I used http://wonderlictestsample.com/50-question-wonderlic-test/
Yes, I got through all the questions, the test definitely requires you to think quickly. Some of the Wonderlic questions are very similar to the WAIS VIQ subtests namely vocabulary, similarities, arithmetic. I think it is a good intelligence test but probably lacking in spatial/nonverbal fluid reasoning items, at least on the online versions.
interesting: fran drescher, like gwen stefani, was totally down with the south asian cock.
and i sold CWB weeks ago. so i won the contest. CWB has done better than the GBP.
i also sold all of my WEED.TO position near the top.
so no positions in canuckistan, but thinking of buying canadian treasuries.
Now that trump has crashed the stock market, I’m thinking of buying stocks. Something diversified since the Dow Jones always goes up in the long-run.
that girl in It’s a Wonderful Life is so much sexier than any non-white woman it’s sad.
and we’ll all live to see it…
the alt-right will win.
not because russia, but because the alt-right is closer to the truth than any of its competitors.
just listen to that unruhe striker vid.
they talk about the real shit.
they don’t play games.
they don’t lie.
just look at what they’ve done.
the elite is scared.
because it knows it’s full of shit.
IT KNOWS IT’S NOT REALLY ELITE. IT KNOWS IT’S JUST SNOBS.
no one laughs like that unless he has autism…or….
as i remarked on professor shoe’s blog…white gentiles beat the jews when they stop drinking and start taking amphetamines.
Many blacks and whites don’t talke synthetic drugs like Jews ans Asians.
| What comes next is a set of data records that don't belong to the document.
-- ==== Sys2Proof/Tests/Slice0.lean ====
section
/-! SUPPORT. Tests: the well-formedness smoke, one written-out word per constructor, single steps with results from
spec/95_test_vectors.md and the rules, and a witness for every statement with hypotheses. -/

namespace Sys2Proof.Tests

open Sys2Proof.Machine

/-! ## Well-formedness: what the check refuses -/

theorem test_wf_refuses_sethook_ignored_bit : (Instr.sethook 0#16 0x02#8).wf = false := by decide
theorem test_wf_refuses_sendtxn_ignored_bit : (Instr.sendtxn 0x04#8).wf = false := by decide
theorem test_wf_refuses_clrflag_ignored_bit : (Instr.clrflag 0x08#8).wf = false := by decide
theorem test_wf_accepts_all_read_bits :
    (Instr.sethook 0xFFFF#16 0x01#8).wf = true ∧ (Instr.sendtxn 0x03#8).wf = true
      ∧ (Instr.clrflag 0x07#8).wf = true := by decide

/-! ## Decoding: words written out from R100, R102, R103 -/

theorem test_decode_setslot : decodeTableWord 32 0x01000222 = some (.setslot 2#16 0x22#8) := by decide
theorem test_decode_getslot : decodeTableWord 32 0x02006455 = some (.getslot 100#16) := by decide
theorem test_decode_rxslot : decodeTableWord 32 0x03020000 = some (.rxslot 512#16) := by decide
theorem test_decode_setcount : decodeTableWord 32 0x04025800 = some (.setcount 600#16) := by decide
theorem test_decode_getcount : decodeTableWord 32 0x05ABCDEF = some .getcount := by decide
theorem test_decode_rdrxlen : decodeTableWord 32 0x06000000 = some .rdrxlen := by decide
theorem test_decode_startout : decodeTableWord 32 0x10000000 = some .startout := by decide
theorem test_decode_startin : decodeTableWord 32 0x11000000 = some .startin := by decide
theorem test_decode_stop : decodeTableWord 32 0x12000000 = some .stop := by decide
theorem test_decode_setdirpin : decodeTableWord 32 0x13000500 = some (.setdirpin 5#16) := by decide
theorem test_decode_sethook : decodeTableWord 32 0x140001FF = some (.sethook 1#16 0x01#8) := by decide
theorem test_decode_pktwr : decodeTableWord 32 0x2000FF77 = some (.pktwr 255#16 0x77#8) := by decide
theorem test_decode_pktrd : decodeTableWord 32 0x21010000 = some (.pktrd 256#16) := by decide
theorem test_decode_nexttn : decodeTableWord 32 0x22000000 = some .nexttn := by decide
theorem test_decode_sendtxn : decodeTableWord 32 0x230000FE = some (.sendtxn 0x02#8) := by decide
theorem test_decode_rdpktlen : decodeTableWord 32 0x24000000 = some .rdpktlen := by decide
theorem test_decode_rddisc : decodeTableWord 32 0x25000600 = some (.rddisc 6#16) := by decide
theorem test_decode_rdstatus : decodeTableWord 32 0x30000000 = some .rdstatus := by decide
theorem test_decode_clrflag : decodeTableWord 32 0x310000F4 = some (.clrflag 0x04#8) := by decide
theorem test_decode_txReady : decodeTableWord 16 0x0100 = some .txReady := by decide
theorem test_decode_txDone : decodeTableWord 16 0x0200 = some .txDone := by decide
theorem test_decode_rxByte : decodeTableWord 16 0x033D = some (.rxByte 0x3D#8) := by decide
theorem test_decode_rxBreak : decodeTableWord 16 0x0400 = some .rxBreak := by decide
theorem test_decode_tick : decodeTableWord 16 0x0500 = some .tick := by decide
theorem test_decode_shiftout : decodeTableWord 16 0x0600 = some .shiftout := by decide
theorem test_decode_refuses_unlisted_opcode :
    decode (.host 0x7F000102#32) = .error (.badOpcode 0x7F#8) := by decide
theorem test_decode_refuses_event_kind_zero :
    decode (.event 0x0000#16) = .error (.badEventKind 0x00#8) := by decide
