-- ==== Sys2Proof/Machine/Port.lean ====
section
/-! DEFINITION. The pins: what the block drives, and what it does with a clock edge (30_encoding.md R50, R51;
70_reset_and_hazards.md R140, R141). -/

namespace Sys2Proof.Machine

/-- `rsp_valid`: a response is presented (30_encoding.md R51). DESIGN CHOICE (log 19): what the pin shows at an edge with
`rst` = 1, which 93_implementation_defined.md U6 leaves open, is what the state before that edge gives. -/
def State.rspValid (s : State) : Bool := s.response.isSome

/-- `cmd_ready`, given `rst`: 0 from the acceptance of a command until its response is delivered (30_encoding.md R51), and 0
while `rst` is asserted (70_reset_and_hazards.md R140). DESIGN CHOICE: it is 1 at every other edge, so it rises at the very
next edge after a delivery (log 20) and at the first edge without `rst` after a reset (log 8); its exact timing is open
(93_implementation_defined.md U6). -/
def State.cmdReady (s : State) (rst : Bool) : Bool := !rst && !s.rspValid

/-- `rsp_word`: the pending response; while `rsp_valid` is 0, a free value (93_implementation_defined.md U6; log 7).
DESIGN CHOICE (log 19): at an edge with `rst` = 1, where U6 leaves the pin open, it is what the state before that edge gives. -/
def State.rspWord (s : State) : ResponseWord :=
  match s.response with
  | some r => r.word
  | none => Config.idleRspWord s.edgeCount

/-- `st_keyed`: 1 when `phase = READY` (10_state.md R18). DESIGN CHOICE (log 19): at an edge with `rst` = 1, where
93_implementation_defined.md U6 leaves the pin open, it shows the phase before that edge. -/
def State.stKeyed (s : State) : Bool := s.block.phase.bit

/-- The state past the clock edge at hand, before anything that the edge does. -/
def State.popEdge (s : State) : State :=
  { s with edges := s.edges.tail, edgeCount := s.edgeCount + 1 }

/-- The command word accepted at the clock edge at hand: `cmd_valid` and `cmd_ready` are both 1 (30_encoding.md R51), and so
`rst` is 0 (60_exceptions.md R123). This is where a step fetches its instruction. -/
def State.acceptedWord (s : State) : Option CommandWord :=
  match s.edges with
  | [] => none
  | e :: _ => if e.cmdValid && s.cmdReady e.rst then some e.cmdWord else none

/-- The response delivered at the clock edge at hand: `rsp_valid` and `rsp_ready` are both 1 (30_encoding.md R51) and `rst` is
0, since reset wins (70_reset_and_hazards.md R141). -/
def State.deliveredResponse (s : State) : Option Response :=
  match s.edges with
  | [] => none
  | e :: _ => if e.rspReady && !e.rst then s.response else none

/-- A clock edge at which no command is accepted: reset if `rst`, else delivery of a pending response if `rsp_ready`, else
nothing; `cmd_word` is ignored (30_encoding.md R51). When the host drives nothing more, the block stays as it is (log 5). -/
def State.passEdge (s : State) : State :=
  match s.edges with
  | [] => s
  | e :: _ =>
    if e.rst then s.popEdge.applyReset
    else if e.rspReady then s.popEdge.deliver
    else s.popEdge

end Sys2Proof.Machine
end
Disregarding anti depressants…
Could this prove that multiple intelligences do exist, since there isn’t that strong of a correlation between spatial IQ and art ability?
The elephant in the room:
She wasn’t an ‘art prodigy’. She was simply handpicked as one by movers-and-shakers in a modern art world that requires FR/K/QR/WM over VSA for success. There is very little VSA-iq required to create a Rothko or a Tracey Emin bed. However the rest are necessary to work yourself into a position to be bestowed with the mantle of ‘great artist’.
Additionally the large drop off between the former and the latter indicates she is likely jewish.